> **INPUT RECORDS**:
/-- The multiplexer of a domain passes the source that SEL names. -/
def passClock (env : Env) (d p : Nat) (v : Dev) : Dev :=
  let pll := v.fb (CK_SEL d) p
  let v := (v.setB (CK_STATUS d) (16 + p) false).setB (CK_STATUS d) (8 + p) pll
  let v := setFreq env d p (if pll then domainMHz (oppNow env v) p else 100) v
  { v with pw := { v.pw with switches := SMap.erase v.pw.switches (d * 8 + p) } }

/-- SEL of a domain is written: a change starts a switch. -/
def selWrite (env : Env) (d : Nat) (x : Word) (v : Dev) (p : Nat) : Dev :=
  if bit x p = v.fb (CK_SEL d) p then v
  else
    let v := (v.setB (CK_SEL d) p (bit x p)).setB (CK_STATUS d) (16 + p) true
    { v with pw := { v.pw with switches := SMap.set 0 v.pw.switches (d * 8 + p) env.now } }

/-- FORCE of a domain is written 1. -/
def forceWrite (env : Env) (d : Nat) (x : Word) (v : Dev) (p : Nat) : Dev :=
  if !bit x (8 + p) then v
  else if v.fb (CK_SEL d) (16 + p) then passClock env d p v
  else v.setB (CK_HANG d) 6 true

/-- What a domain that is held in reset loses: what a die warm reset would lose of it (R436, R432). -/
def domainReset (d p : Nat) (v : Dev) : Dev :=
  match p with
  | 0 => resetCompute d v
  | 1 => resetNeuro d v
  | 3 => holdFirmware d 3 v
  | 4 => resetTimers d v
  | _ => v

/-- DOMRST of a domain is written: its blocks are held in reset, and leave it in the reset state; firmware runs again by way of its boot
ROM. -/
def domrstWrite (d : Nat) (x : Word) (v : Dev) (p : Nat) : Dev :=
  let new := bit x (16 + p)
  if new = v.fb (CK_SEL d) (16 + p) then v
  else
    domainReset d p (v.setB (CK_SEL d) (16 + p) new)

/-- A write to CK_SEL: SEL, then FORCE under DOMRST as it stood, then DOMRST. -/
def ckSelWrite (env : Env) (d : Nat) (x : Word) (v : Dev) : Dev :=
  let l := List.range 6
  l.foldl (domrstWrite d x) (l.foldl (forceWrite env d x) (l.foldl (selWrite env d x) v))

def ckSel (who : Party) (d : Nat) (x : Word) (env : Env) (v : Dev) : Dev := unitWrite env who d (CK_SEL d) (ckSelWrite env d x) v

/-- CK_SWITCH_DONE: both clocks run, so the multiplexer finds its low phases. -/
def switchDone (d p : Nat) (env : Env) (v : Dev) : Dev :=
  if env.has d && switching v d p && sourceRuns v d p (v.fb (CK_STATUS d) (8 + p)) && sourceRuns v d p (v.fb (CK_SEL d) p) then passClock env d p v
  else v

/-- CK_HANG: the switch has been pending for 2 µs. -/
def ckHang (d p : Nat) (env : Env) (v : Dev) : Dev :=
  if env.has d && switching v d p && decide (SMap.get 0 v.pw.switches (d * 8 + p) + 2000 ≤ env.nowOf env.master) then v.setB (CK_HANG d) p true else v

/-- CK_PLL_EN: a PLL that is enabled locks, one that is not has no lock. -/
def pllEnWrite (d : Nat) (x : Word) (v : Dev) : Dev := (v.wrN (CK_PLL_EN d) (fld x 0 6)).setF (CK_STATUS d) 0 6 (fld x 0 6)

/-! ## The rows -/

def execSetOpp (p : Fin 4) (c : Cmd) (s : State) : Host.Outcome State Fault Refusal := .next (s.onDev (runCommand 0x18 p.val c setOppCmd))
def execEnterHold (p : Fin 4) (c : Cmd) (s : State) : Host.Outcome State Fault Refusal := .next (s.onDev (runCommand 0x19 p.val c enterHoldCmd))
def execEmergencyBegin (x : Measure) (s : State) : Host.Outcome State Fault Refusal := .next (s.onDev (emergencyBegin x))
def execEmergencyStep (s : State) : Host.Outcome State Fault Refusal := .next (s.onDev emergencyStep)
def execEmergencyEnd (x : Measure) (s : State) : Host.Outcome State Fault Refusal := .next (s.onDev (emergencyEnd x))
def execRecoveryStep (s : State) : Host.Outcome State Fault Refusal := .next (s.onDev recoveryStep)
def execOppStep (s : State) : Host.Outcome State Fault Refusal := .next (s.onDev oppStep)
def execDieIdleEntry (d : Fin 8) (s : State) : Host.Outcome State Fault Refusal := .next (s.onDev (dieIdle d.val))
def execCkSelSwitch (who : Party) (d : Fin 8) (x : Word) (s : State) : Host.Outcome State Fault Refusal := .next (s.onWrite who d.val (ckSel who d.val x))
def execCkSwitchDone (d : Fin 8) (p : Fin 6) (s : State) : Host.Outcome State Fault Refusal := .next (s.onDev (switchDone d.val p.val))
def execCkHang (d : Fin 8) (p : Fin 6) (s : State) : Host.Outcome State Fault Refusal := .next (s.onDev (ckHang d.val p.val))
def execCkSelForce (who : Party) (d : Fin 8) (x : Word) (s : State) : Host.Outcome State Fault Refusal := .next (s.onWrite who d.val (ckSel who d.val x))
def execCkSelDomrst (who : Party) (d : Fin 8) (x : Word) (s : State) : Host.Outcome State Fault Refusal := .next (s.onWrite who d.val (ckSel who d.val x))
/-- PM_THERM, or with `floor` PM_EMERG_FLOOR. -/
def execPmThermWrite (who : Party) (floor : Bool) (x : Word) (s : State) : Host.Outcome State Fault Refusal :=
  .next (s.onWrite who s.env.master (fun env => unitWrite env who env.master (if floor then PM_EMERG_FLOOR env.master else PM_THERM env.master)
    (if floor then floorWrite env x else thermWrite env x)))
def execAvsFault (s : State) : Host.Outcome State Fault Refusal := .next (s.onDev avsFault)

> **ACTIVITY**: Look through the listing and extract every line with "domrstWrite" in it.

> **SOLUTION BELOW**:
def domrstWrite (d : Nat) (x : Word) (v : Dev) (p : Nat) : Dev :=
  l.foldl (domrstWrite d x) (l.foldl (forceWrite env d x) (l.foldl (selWrite env d x) v))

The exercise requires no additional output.